Misinformation effect

Providing misinformation did indeed produce a strong misinformation effect at Session 1 for both of the critical items (see Fig. 1). We dichotomized responses of the memory test into participants who endorsed the misinformation and those who did not (i.e., chose the novel lure or the correct answer). Participants in the misinformation condition were significantly more likely to endorse the misinformation than participants in the control condition for both the jacket question, χ2(1, N = 373) = 21.69, p < .001, φ = .24, and the item stolen question, χ2(1, N = 373) = 16.71, p < .001, φ = .21. This misinformation effect persisted even after debriefing (see Fig. 1). At Session 2, there was a statistically significant misinformation effect for both the jacket, χ2(1, N = 373) = 5.69, p = .017, φ = .12, and item stolen question, χ2(1, N = 373) = 7.89, p = .005, φ = .15.

Fig. 1
figure 1

Misinformation effect in Study 1

Seventy-five percent of participants in the misinformation condition who endorsed the jacket misinformation at Session 1 continued to endorse the misinformation at Session 2. Sixty-three percent of participants in the misinformation condition who endorsed the misinformation about the item stolen at Session 1 continued to endorse the misinformation at Session 2. This indicates that the misinformation effect at Session 2 was not due to random responses—rather, it was specifically those participants who endorsed the misinformation at Session 1 continuing to do so at Session 2.

Confidence

To further explore the effect of misinformation on memory, we also assessed participants’ confidence in their responses to the jacket and item stolen questions. Our main analysis focused on how participants’ confidence in their answers to the critical questions changed over time by condition. We investigated this by conducting a two-way repeated-measures analysis of variance (ANOVA). For the jacket question, there was a statistically significant main effect of time, F(1, 371) = 5.84, p = .016, ηp2 = .02, and a statistically significant time × condition interaction, F(1, 371) = 4.03, p = .045, ηp2 = .01. Simple main effects revealed that this interaction was driven by participants in the misinformation condition. Confidence changed significantly over time in the misinformation condition, t(274) = 4.25, p < .001, d = 0.26, 95% CI [0.14, 0.38]. Participants’ confidence at Session 1 (M = 3.46, SD = 1.24) was significantly higher than their confidence at Session 2 (M = 3.13, SD = 1.40). Confidence did not change significantly over time in the control condition, t(97) = 0.25, p = .803, d = 0.03, 95% CI [−0.17, 0.22].

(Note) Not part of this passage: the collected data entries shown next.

-- ==== Sys2Proof/Tests/Slice0.lean ====
section
/-!
SUPPORT. Tests of the model: for each statement with hypotheses a witness that they can be met, clause by clause; the refusals
of `WellFormed`; and single steps whose results stand in the spec's own tables and examples.
-/

namespace Sys2Proof.Tests

open Sys2Proof Sys2Proof.Machine

set_option Elab.async false

/-! ### Small states -/

/-- A powered device: the spine link is up, every port is open, the A-cluster has started and the dictionary engine is ready. -/
def up : State :=
  let s := State.reset
  let s := { s with pm := { s.pm with phase := 0 }, fab := { s.fab with ports := [], hdieReset := false },
                    boot := { s.boot with step := 9, started := true } }
  (s.put F.SPINE_STAT_STATE 0 2).put F.DICT_STAT_READY 0 1

def inFab (f : FabSt → FabSt) (s : State) : State := { s with fab := f s.fab }
def inDict (f : DictSt → DictSt) (s : State) : State := { s with dict := f s.dict }
def inPm (f : PmSt → PmSt) (s : State) : State := { s with pm := f s.pm }
def inTime (f : TimeSt → TimeSt) (s : State) : State := { s with time := f s.time }
def inClk (f : ClkSt → ClkSt) (s : State) : State := { s with clk := f s.clk }
def inBel (f : BelSt → BelSt) (s : State) : State := { s with bel := f s.bel }
def inEp (f : EpSt → EpSt) (s : State) : State := { s with ports := { s.ports with ep := [(0, f EpSt.init)] } }

/-- Port `p` is fenced. -/
def shutAt (p : Nat) (causes : List Nat) (stuck : Bool) (s : State) : State :=
  inFab (fun x => { x with ports := [(p, ⟨true, causes, 0, 0, stuck⟩)] }) s

/-- A request of Belfry's window 0, and the state in which it is the only accepted one. -/
def rq (svc obj param : Nat) (data : List Nat) : DReq := ⟨.win 0 true, 0, svc, 0, obj, param, data⟩
def asked (r : DReq) (s : State) : State := inDict (fun d => { d with queue := [r] }) s
/-- A request of the manager's window 0, and a state in which that window is the manager's and overlay 3 is valid. -/
def mq (svc obj param : Nat) (data : List Nat) : DReq := ⟨.win 0 false, 0, svc, 0, obj, param, data⟩
def withOvl : State := inDict (fun d => { d with ovl := [(3, some ⟨[], 0, 0⟩)] }) (up.put F.BSEC_PARTCFG_MANAGER 0 1)

/-- A boundary is due: the beat runs and one period has passed. -/
def ticking : State :=
  let s := inTime (fun x => { x with run := true, now := 250000 * 2 ^ 32 }) (up.put F.BEAT_CTRL_EN 0 1)
  { s with tab := { s.tab with started := true } }

/-- Engine 0 stands at stroke `w`; it has values to write; its inactive buffer holds an END. -/
def stroking (w : Nat) (s : State) : State :=
  { s with tab := { s.tab with eng := [(0, { EngSt.init with buf0 := [(0, some w)], live := true })] } }
def posting (x : Nat × Nat × Nat) (s : State) : State :=
  { s with tab := { s.tab with eng := [(0, { EngSt.init with posts := [x] })] } }
def loaded (w : Nat) (s : State) : State :=
  { s with tab := { s.tab with eng := [(0, { EngSt.init with buf1 := [(0, some w)] })] } }

/-- Channel `n` is in state `st`. -/
def inCh (n st : Nat) (s : State) : State := { s with ch := [(n, ChSt.init.put F.PWR_STATE_STATE st)] }

/-- The switch runs and port 0 is up; a frame arrives at it. -/
def swUp : State := (((up.put F.SW_CTRL_EN 0 1).put F.SW_PORT_CFG_EN 0 1).put F.SW_PORT_STAT_LINK_UP 0 1).put F.SW_PORT_CFG_EN 23 1
def arriving (len : Nat) : State :=
  { swUp with sw := { swUp.sw with arriving := [(0, 1)], frames := [(0, { SwFrame.none with ended := false, len := len })] } }

/-- A frame of class 7 with one copy in state `st` for port 0. -/
def oneCopy (st : Nat) : SwCopy := ⟨0, st, false, 0, 0, 0, 0, true, 0, 0, 0, 0, 0, none, 0⟩
def oneFrame (c : SwCopy) : SwFrame := { SwFrame.none with cls := 7, len := 64, cells := 1, copies := [c] }
def holding (c : SwCopy) (s : State) : State := { s with sw := { s.sw with frames := [(0, oneFrame c)] } }

/-- A queued copy older than its port's age limit. -/
def aged : State :=
  inTime (fun x => { x with mono := 1001 * 2 ^ 32 }) (holding (oneCopy 1) ((swUp.put F.SW_PORT_AGE_DISCARD_AGE 0 1).put F.SW_PORT_AGE_AGE_LIMIT 0 1))

def ent : FdbEnt := ⟨0, 0, false, false, 1, 0⟩
def withEnt (i : Nat) : State := { up with sw := { up.sw with fdb := [(i, some ent)] } }

/-- Entry 0 of a stream table holds `v`. -/
def withTbl (t v : Nat) (s : State) : State := { s with ports := { s.ports with tbl := [(8192 * t, v)] } }

/-- A key slot holds a key that every partition may use. -/
def keyed (h kind usage : Nat) (s : State) : State :=
  inBel (fun b => { b with keys := [(h, ⟨kind, usage, 0xFFFF, false, 0, 0⟩)] }) s

/-- C0 belongs to partition 3, which is not secure. -/
def foreign : State :=
  ((inBel (fun b => { b with asg := [(4096 * 14, 3)] }) up).put F.BSEC_PARTCFG_VALID 3 1).put F.CAR_STAT_STATE 0 carTmr

def oneTx (tx : Bool) : CanTx := ⟨0, 0, 0, 0, 0, [], 0, 0, false, tx⟩
def canQueued (tx : Bool) : State :=
  let s := ((up.put F.CAN_STAT_STATE 0 canActive).put F.CAN_TRX_STAT_MODE_ACT 0 1).put F.CAN_SLOT_CFG_RETRY_LIMIT 0 1
  { s with bus := { s.bus with can := [(0, { CanSt.init with sub := [oneTx tx] })] } }
def asleep (fec : Nat) : State :=
  ((up.put F.CAN_TRX_STAT_MODE_ACT 0 4).put F.CAN_TRX_CTRL_WAKE_MODE 0 1).put F.CAN_TRX_STAT_FEC 0 fec

def linReady : State :=
  (((up.put F.LIN_CFG_MODE 0 1).put F.LIN_CFG_SCHED_SRC 0 0).put F.LIN_CTRL_RUN 0 1).put F.LIN_STAT_STATE 0 1
def linBusy (b : LinBus) (s : State) : State :=
  { s with bus := { s.bus with lin := [(0, { LinSt.init with bus := some b })] } }

/-- Virtual endpoint 0 is assigned to manager 0, in state `st` and of type `ty`. -/
def veIn (st ty : Nat) : State := ((up.put F.VEMGR_VEASSIGN_VALID 0 1).put F.VE_STAT_STATE 0 st).put F.VE_ID_TYPE 0 ty
def veBusyIs (op : Nat) (s : State) : State := { s with ve := [(0, { VeSt.init with busy := some op })] }

/-- Mailbox `c` holds a call, which has been rung or not; partition 15 owns the memory from 0. -/
def callOctets (f : Nat) (d : List Nat) : List Nat :=
  [d.length, 0, f % 256, f / 256] ++ d ++ List.replicate (60 - d.length) 0
def calling (c f : Nat) (d : List Nat) (rung : Bool) : State :=
  let s := (List.range 16).foldl (fun s w => s.put F.BMBX_REQ_DATA (16 * c + w) (leNat (((callOctets f d).drop (4 * w)).take 4))) up
  let s := ((s.put F.BSEC_PMEM0_BASE 60 0).put F.BSEC_PMEM1_SIZE 60 1).put F.BSEC_PMEM1_VALID 60 1
  if rung then inBel (fun b => { b with rung := [c] }) s else s
/-- A buffer of `n` octets at address 0, as a call describes it. -/
def buf (n : Nat) : List Nat := [0, 0, 0, 0, 0, n, 0, 0, 0]
/-- The mailboxes' partition is partition 3, which is not secure. -/
def assigned16 (s : State) : State := (inBel (fun b => { b with asg := [(4096 * 16, 3)] }) s).put F.BSEC_PARTCFG_VALID 3 1

/-- The head of a bundle without sections, in the flash from `a`, and in the debug buffer. -/
def bundleAt (a : Nat) (s : State) : State :=
  { s with mem := [(a, 0x4B), (a + 1, 0x5A), (a + 2, 0x46), (a + 3, 0x53), (a + 4, 1), (a + 8, 0x01), (a + 9, 0x0B), (a + 10, 0x40),
                   (a + 11, 0x09), (a + 12, 0x60), (a + 13, 0x01)] }
def romWaiting : State :=
  let s := (((up.put F.BDBG_BUF_DATA 0 0x53465A4B).put F.BDBG_BUF_DATA 1 1).put F.BDBG_BUF_DATA 2 0x09400B01).put F.BDBG_BUF_DATA 3 0x160
  { s with boot := { s.boot with romWait := true } }

/-- The watchdog of partition 15 runs, in its first-kick phase or after it. -/
def dog (first : Bool) (s : State) : State :=
  { (s.put F.WDG_FIRST_FIRST 15 100).put F.WDG_CFG_TMO 15 100 with wdg := [(15, ⟨first, false, true, 0⟩)] }

def bisting : State :=
  { (up.put F.BIST_CTRL_EN 0 1).put F.BIST_CTRL_TASK_EN 0 1 with tab := { up.tab with started := true } }
def prbsOn : State :=
  { up.put F.BIST_PRBS_STAT_RUNNING 0 1 with bist := { up.bist with prbs := some (0, 0) } }

def stepIs (n : Nat) : State := { up with boot := { up.boot with step := n, started := false } }
def locked (s : State) : State := [0, 1, 2, 3].foldl (fun s p => s.put F.CLK_PLL_LOCK p 1) s

/-- The IOMMU's directory is in mode `m` with its root at address 0. -/
def withDdtp (m : Nat) : State := { up with acl := { up.acl with iommu := [(4, m)] } }

/-! ### What the witnesses use -/

theorem called_of {s : State} {c : Nat} {f : Nat} {d : List Nat} (q : List Nat) (h : s.bel.rung = [c] ∧ s.bel.aborted = [])
    (h1 : (callReq (.mbx c) s).1 = some q) (h2 : reqFunc q = f ∧ reqData q = d ∧ reqLen q = d.length ∧ belRuns s = true) :
    Called s c f d :=
  ⟨q, [], h.1, by simp, by simp [h.2], h1, h2⟩

/-- A judgement that yields something with property `f` is that judgement with that thing. -/
theorem picked {α β : Type} {p : α × Option β} {f : β → Bool} (h : p.2.map f = some true) :
    ∃ st x, p = (st, some x) ∧ f x = true := by
  obtain ⟨st, o⟩ := p
  cases o with
  | none => cases h
  | some x => exact ⟨st, x, rfl, by simpa using h⟩

theorem none_of {α β : Type} {p : α × Option β} {a : α} (h : p.1 = a) (g : p.2.isNone = true) : p = (a, none) := by
  obtain ⟨x, o⟩ := p
  cases o with
  | none => exact congrArg (·, none) h
  | some x => cases g

theorem split_triple {α β γ : Type} {p : α × β × γ} {b : β} (h : p.2.1 = b) : p = (p.1, b, p.2.2) := by
  subst h; rfl

/-! ### Witnesses -/

/-- One WRITE_MULTI record of one octet for object 0x100010. -/
def multiReq : DReq := mq svWriteMulti 0 0 [0x10, 0x00, 0x10, 1, 0, 0]

/-- A READ_MULTI of the base image's hash, twenty times. -/
def bigMulti : List Nat := (List.replicate 20 [0x11, 0x00, 0x00]).flatten

theorem passed {ε α : Type} {p : Except ε α} (h : (match p with | .ok _ => true | _ => false) = true) : ∃ b, p = .ok b := by
  cases p with
  | ok b => exact ⟨b, rfl⟩
  | error _ => cases h

theorem failed {ε α : Type} {p : Except ε α} (h : (match p with | .error _ => true | _ => false) = true) : ∃ e, p = .error e := by
  cases p with
  | error e => exact ⟨e, rfl⟩
  | ok _ => cases h

def imageSig : List Nat :=
  [170, 135, 202, 34, 190, 139, 5, 55, 142, 177, 199, 30, 243, 32, 173, 116, 110, 29, 59, 98, 139, 167, 155, 152, 89,
   247, 65, 224, 130, 84, 42, 56, 85, 2, 242, 93, 191, 85, 41, 108, 58, 84, 94, 56, 114, 118, 10, 183, 220, 43, 130,
   84, 32, 6, 88, 39, 63, 37, 161, 35, 158, 13, 178, 242, 224, 50, 144, 191, 114, 108, 27, 181, 70, 148, 149, 170, 11,
   11, 19, 123, 120, 225, 226, 251, 102, 223, 82, 19, 252, 142, 165, 150, 24, 241, 173, 33]

/-- A frame of 0xFFFF_FFFF_FFFF, and a frame with a READ of 0x010001 from fe80::1 to fe80::2. -/
def bcastFrame : SwRx := ⟨List.replicate 6 0xFF ++ List.replicate 54 0, 1, 0, 0, 0, 0, false, []⟩
def datagram : SwRx :=
  ⟨[2, 0, 0, 0, 0, 2, 2, 0, 0, 0, 0, 1, 134, 221, 96, 0, 0, 0, 0, 40, 17, 255, 254, 128, 0, 0, 0, 0, 0, 0, 0, 0, 0, 0,
   0, 0, 0, 1, 254, 128, 0, 0, 0, 0, 0, 0, 0, 0, 0, 0, 0, 0, 0, 2, 16, 0, 184, 106, 0, 40, 0, 0, 1, 1, 0, 0, 0, 0, 0,
   0, 1, 0, 1, 0, 0, 0, 0, 0, 138, 166, 80, 222, 131, 42, 100, 105, 118, 134, 157, 218, 213, 205, 121, 45], 2, 0, 0, 0, 0, false, []⟩

/-- The octets of a base image of a header and a signature. -/
def image : List Nat :=
  [0x4B, 0x5A, 0x49, 0x4D, 1, 0, 0, 0xFF, 1, 0x0B, 0x40, 0x09, 192] ++ List.replicate 83 0 ++ imageSig

/-- A base image without records, signed with the key 1 (whose public key is the curve's generator) and the nonce 1. -/
def imageReq : DReq := rq svImageLoad 3 0 image
def owned : State := inBel (fun b => { b with ownerKey := some (4 :: beOct g384.1 48 ++ beOct g384.2 48) }) up

/-- Port `p` holds the frame `x`, and the state in which it is taken. -/
def arrived (p : Nat) (x : SwRx) (s : State) : State := { s with sw := { s.sw with rxq := [(p, [x])] } }
def rxNext (p : Nat) (s : State) : State := ((rxTake p s).map (·.2)).getD s
theorem rx_next {p : Nat} {s : State} {x : SwRx} (h : (rxTake p s).map (·.1) = some x) : rxTake p s = some (x, rxNext p s) := by
  unfold rxNext
  cases g : rxTake p s with
  | none => rw [g] at h; cases h
  | some y => rw [g] at h; simp at h; simp [← h]

/-- ETH endpoint 0 with a whole frame of one descriptor posted. -/
def txReady : State :=
  { (((veIn veActive tyEth).put F.ETH_TX_TAIL_TAIL 0 1).put F.SW_CTRL_EN 0 1).put F.SW_PORT_CFG_EN 20 1 with
    mem := [(15, 0xC0)], acl := { up.acl with iommu := [(4, 1)] } }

For the item stolen question, there was only a statistically significant time by condition interaction, F(1, 371) = 4.03, p = .045, ηp2 = .01. Simple main effects revealed that confidence did not change significantly over time in the control condition, t(97) = 0.45, p = .654, d = 0.05, 95% CI [−0.15, 0.24]. However, confidence did change significantly over time in the misinformation condition, t(274) = 3.16, p = .002, d = 0.19, 95% CI [0.07, 0.31]. Participants’ confidence at Session 1 (M = 3.26, SD = 1.38) was significantly higher than their confidence at Session 2 (M = 3.04, SD = 1.38). Overall, these results demonstrate that although the debriefing did not completely eliminate the effects of the misinformation over time, it was partially effective. Participants in the misinformation condition expressed lower confidence in their memories for the critical items after debriefing.

Further effects of debriefing

After the Session 1 debriefing, participants answered five questions about their experience in the study which we combined into a composite variable (α = .81). We found that participants in the misinformation condition reported a more positive overall experience during the study than participants in the control condition (see Table 1). This was largely driven by the fact that participants in the misinformation condition, relative to controls, reported learning more from their participation in the study.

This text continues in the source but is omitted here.